> **WHAT YOU HAVE TO DO**
Locate the word "hvalid" in the data below, then copy every line that holds it.

> **THE RECORDS**
theorem decBeat_fail {c : Cause} (hf : s.fail = false) (hc : decChunk (lanes5 s.par.charW beat) = .fail c) :
    decBeat k beat s = failChunk c k s := by
  rw [decBeat, hf, if_neg Bool.false_ne_true, hc]

end

/-- `POS` as the rules write it, `5 * k`, and in the 32 bits of the register (R172). -/
theorem ofNat_five_mul_toNat (k : BitVec 32) : BitVec.ofNat 32 (5 * k.toNat) = 5#32 * k := by
  rw [← five_mul_ofNat, BitVec.ofNat_toNat, BitVec.setWidth_eq]

/-- Settles O15: IN-ACCEPT under DEC takes the beat, and the rest is one of the three cases of `decBeat`. -/
theorem decBeatDecodesOrFailsOrDrains : Obligations.DecBeatDecodesOrFailsOrDrains := by
  unfold Obligations.DecBeatDecodesOrFailsOrDrains
  intro s b r hop hins
  have htake : takeBeat s = { s with ins := r, idxIn := s.idxIn + 1 } := by
    rw [takeBeat, hins]
    rfl
  rw [inAccept_dec hins hop, ofNat_five_mul_toNat]
  refine ⟨fun hf => ?_, fun v hf hc => ?_, fun c hf hc => ?_⟩
  · rw [decBeat_drained (s := takeBeat s) hf, htake]
  · rw [decBeat_ok (s := takeBeat s) hf hc, htake]
    rfl
  · rw [decBeat_fail (s := takeBeat s) hf hc, htake]
    rfl

/-! ### The call (R169) -/

/-- The beats of a DEC call are as many as its check answers, and they leave the receipt of what `decode` gives its caller: none are
read after a failed check, and after a passed one all of them lie within the buffer (R169; 40_call_protocol.md R124). -/
theorem decodeCall_receipt (size : Int) {buf : List Nat} (hl : buf.length < 2 ^ 31) {w : Nat} (hu : ∀ u ∈ buf, u < 2 ^ w) :
    (decBeats w buf 0 (decCheck size buf.length).total.toNat).length = (decCheck size buf.length).total.toNat ∧
    (decodeCall buf size buf.length).receipt = some (Progress.receipt .dec
      (foldBeats .dec w 0#32 (decBeats w buf 0 (decCheck size buf.length).total.toNat)
        ⟨(decCheck size buf.length).fail, (decCheck size buf.length).cause, 0#32, []⟩)) := by
  obtain ⟨hfailed, hpassed⟩ : (decCheck size buf.length).Regular := checkOf_regular .default .dec size buf.length
  have hfit : 5 * (0 + (decCheck size buf.length).total.toNat) ≤ buf.length := by
    rw [Nat.zero_add]
    exact decCheck_total_le hl
  obtain ⟨hbeats, hfold⟩ := foldBeats_dec (fun u ⟨h0, h1, h2, h3, h4⟩ => lanes5_decInBeat h0 h1 h2 h3 h4)
    outUnits_dec_decOutBeat buf hu _ 0 hfit []
  refine ⟨hbeats, ?_⟩
  cases hf : (decCheck size buf.length).fail with
  | true =>
    rw [decodeCall, if_pos hf, hfailed hf]
    rfl
  | false =>
    rw [decodeCall, hf, if_neg Bool.false_ne_true, hpassed hf]
    obtain ⟨outs, hok, hdecode⟩ | ⟨c, k, outs, hfail, hdecode⟩ := hfold
    · rw [hok, hdecode]
      rfl
    · rw [hfail, hdecode]
      rfl

/-- Settles O40: the call ends by `call_ends`, and the receipt it leaves is that of `decode` by `decodeCall_receipt`. -/
theorem decCallEndsWithItsDecoding : Obligations.DecCallEndsWithItsDecoding := by
  unfold Obligations.DecCallEndsWithItsDecoding
  intro s size buf cs rest hinv hidle hnr hl hu hcmds hins
  have fits : (Instr.dec size.toInt buf.length).wellFormed = true :=
    Instr.wellFormed_ofOp .dec size (.ofNatLT buf.length hl)
  obtain ⟨hbeats, hreceipt⟩ := decodeCall_receipt size.toInt hl hu
  obtain ⟨n, t, hrun, hend, hreceipts, hwords, hrest⟩ :=
    call_ends theInvariantIsKept (decode_encode fits) fits hinv hidle hnr hcmds hins hbeats
  exact ⟨n, t, _, hrun, hend, hreceipt, hreceipts, hwords, hrest⟩

end Sys2Proof.Machine
end

section
/-! VAL: its argument check, its beat, and its call from the command word to the receipt (43_isvalid.md R180 to R184). -/

namespace Sys2Proof.Machine

/-! ### The argument check (R182) -/

section
variable {len : Nat}

theorem valCheck_no_multiple (hl : len < 2 ^ 31) (h5 : len % 5 ≠ 0) : valCheck len = .fails .sizeNotMult := by
  rw [valCheck, if_pos ((rem5_ofNat_ne_zero hl).2 h5)]

theorem valCheck_passes (hl : len < 2 ^ 31) (h5 : len % 5 = 0) : valCheck len = .passes (divBy5 (BitVec.ofNat 32 len)) := by
  rw [valCheck, if_neg fun hrem => (rem5_ofNat_ne_zero hl).1 hrem h5]

/-- The chunks that a check of VAL answers lie within the caller's buffer. -/
theorem valCheck_total_le (hl : len < 2 ^ 31) : 5 * (valCheck len).total.toNat ≤ len := by
  by_cases h5 : len % 5 = 0
  · rw [valCheck_passes hl h5, Check.passes, divBy5_ofNat hl]
    exact Nat.mul_div_le len 5
  · rw [valCheck_no_multiple hl h5]
    exact Nat.zero_le len

end

/-- Settles O12, an equation of `valCheck` per length. -/
theorem valCheckAnswersByTheLength : Obligations.ValCheckAnswersByTheLength := by
  unfold Obligations.ValCheckAnswersByTheLength
  intro len hl
  refine ⟨valCheck_no_multiple hl, fun h5 => ?_⟩
  rw [valCheck_passes hl h5]
  exact ⟨rfl, rfl, divBy5_ofNat hl⟩

/-! ### The beat (R183) -/

section
variable {k : BitVec 32} {beat : InBeat} {s : State}

theorem valBeat_drained (hf : s.fail = true) : valBeat k beat s = s := by
  rw [valBeat, if_pos hf]

theorem valBeat_ok {v : Chunk} (hf : s.fail = false) (hc : decChunk (lanes5 s.par.charW beat) = .ok v) :
    valBeat k beat s = s := by
  rw [valBeat, hf, if_neg Bool.false_ne_true, hc]

theorem valBeat_fail {c : Cause} (hf : s.fail = false) (hc : decChunk (lanes5 s.par.charW beat) = .fail c) :
    valBeat k beat s = failChunk c k s := by
  rw [valBeat, hf, if_neg Bool.false_ne_true, hc]

end

/-- Settles O16: IN-ACCEPT under VAL takes the beat, and the rest is one of the three cases of `valBeat`. -/
theorem valBeatChecksWithoutOutput : Obligations.ValBeatChecksWithoutOutput := by
  unfold Obligations.ValBeatChecksWithoutOutput
  intro s b r hop hins
  have htake : takeBeat s = { s with ins := r, idxIn := s.idxIn + 1 } := by
    rw [takeBeat, hins]
    rfl
  rw [inAccept_val hins hop, ofNat_five_mul_toNat]
  refine ⟨fun hf => ?_, fun v hf hc => ?_, fun c hf hc => ?_⟩
  · rw [valBeat_drained (s := takeBeat s) hf, htake]
  · rw [valBeat_ok (s := takeBeat s) hf hc, htake]
  · rw [valBeat_fail (s := takeBeat s) hf hc, htake]
    rfl

/-! ### The call (R184) -/

/-- There are as many DEC or VAL beats as chunks, while the buffer lasts. -/
theorem decBeats_length {w : Nat} {buf : List Nat} (hu : ∀ u ∈ buf, u < 2 ^ w) (j n : Nat) (h : 5 * (j + n) ≤ buf.length) :
    (decBeats w buf j n).length = n :=
  (foldBeats_dec (fun _ ⟨h0, h1, h2, h3, h4⟩ => lanes5_decInBeat h0 h1 h2 h3 h4) outUnits_dec_decOutBeat buf hu n j h []).1

/-- The beats of a VAL call are as many as its check answers, and they leave the receipt of what `isValid` answers its caller: after a
failed check none are read, and after a passed one all of them lie within the buffer (R184; 40_call_protocol.md R124). -/
theorem isValidCall_receipt {buf : List Nat} (hl : buf.length < 2 ^ 31) {w : Nat} (hu : ∀ u ∈ buf, u < 2 ^ w) :
    (decBeats w buf 0 (valCheck buf.length).total.toNat).length = (valCheck buf.length).total.toNat ∧
    ∃ v, isValidCall buf buf.length = some v ∧ receiptVal v = Progress.receipt .val
      (foldBeats .val w 0#32 (decBeats w buf 0 (valCheck buf.length).total.toNat)
        ⟨(valCheck buf.length).fail, (valCheck buf.length).cause, 0#32, []⟩) := by
  obtain ⟨hfailed, hpassed⟩ : (valCheck buf.length).Regular := checkOf_regular .default .val 0 buf.length
  have hfit : 5 * (0 + (valCheck buf.length).total.toNat) ≤ buf.length := by
    rw [Nat.zero_add]
    exact valCheck_total_le hl
  refine ⟨decBeats_length hu 0 _ hfit, ?_⟩
  cases hf : (valCheck buf.length).fail with
  | true =>
    rw [isValidCall, if_pos hf, hfailed hf]
    exact ⟨_, rfl, rfl⟩
  | false =>
    rw [isValidCall, hf, if_neg Bool.false_ne_true, hpassed hf]
    obtain ⟨hvalid, hverdict⟩ | ⟨c, k, hfail, hverdict⟩ :=
      foldBeats_val (fun _ ⟨h0, h1, h2, h3, h4⟩ => lanes5_decInBeat h0 h1 h2 h3 h4) buf hu _ 0 hfit []
    · rw [hvalid, hverdict]
      exact ⟨_, rfl, rfl⟩
    · rw [hfail, hverdict]
      exact ⟨_, rfl, rfl⟩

> **PROBLEM SOLUTION**
    obtain ⟨hvalid, hverdict⟩ | ⟨c, k, hfail, hverdict⟩ :=
    · rw [hvalid, hverdict]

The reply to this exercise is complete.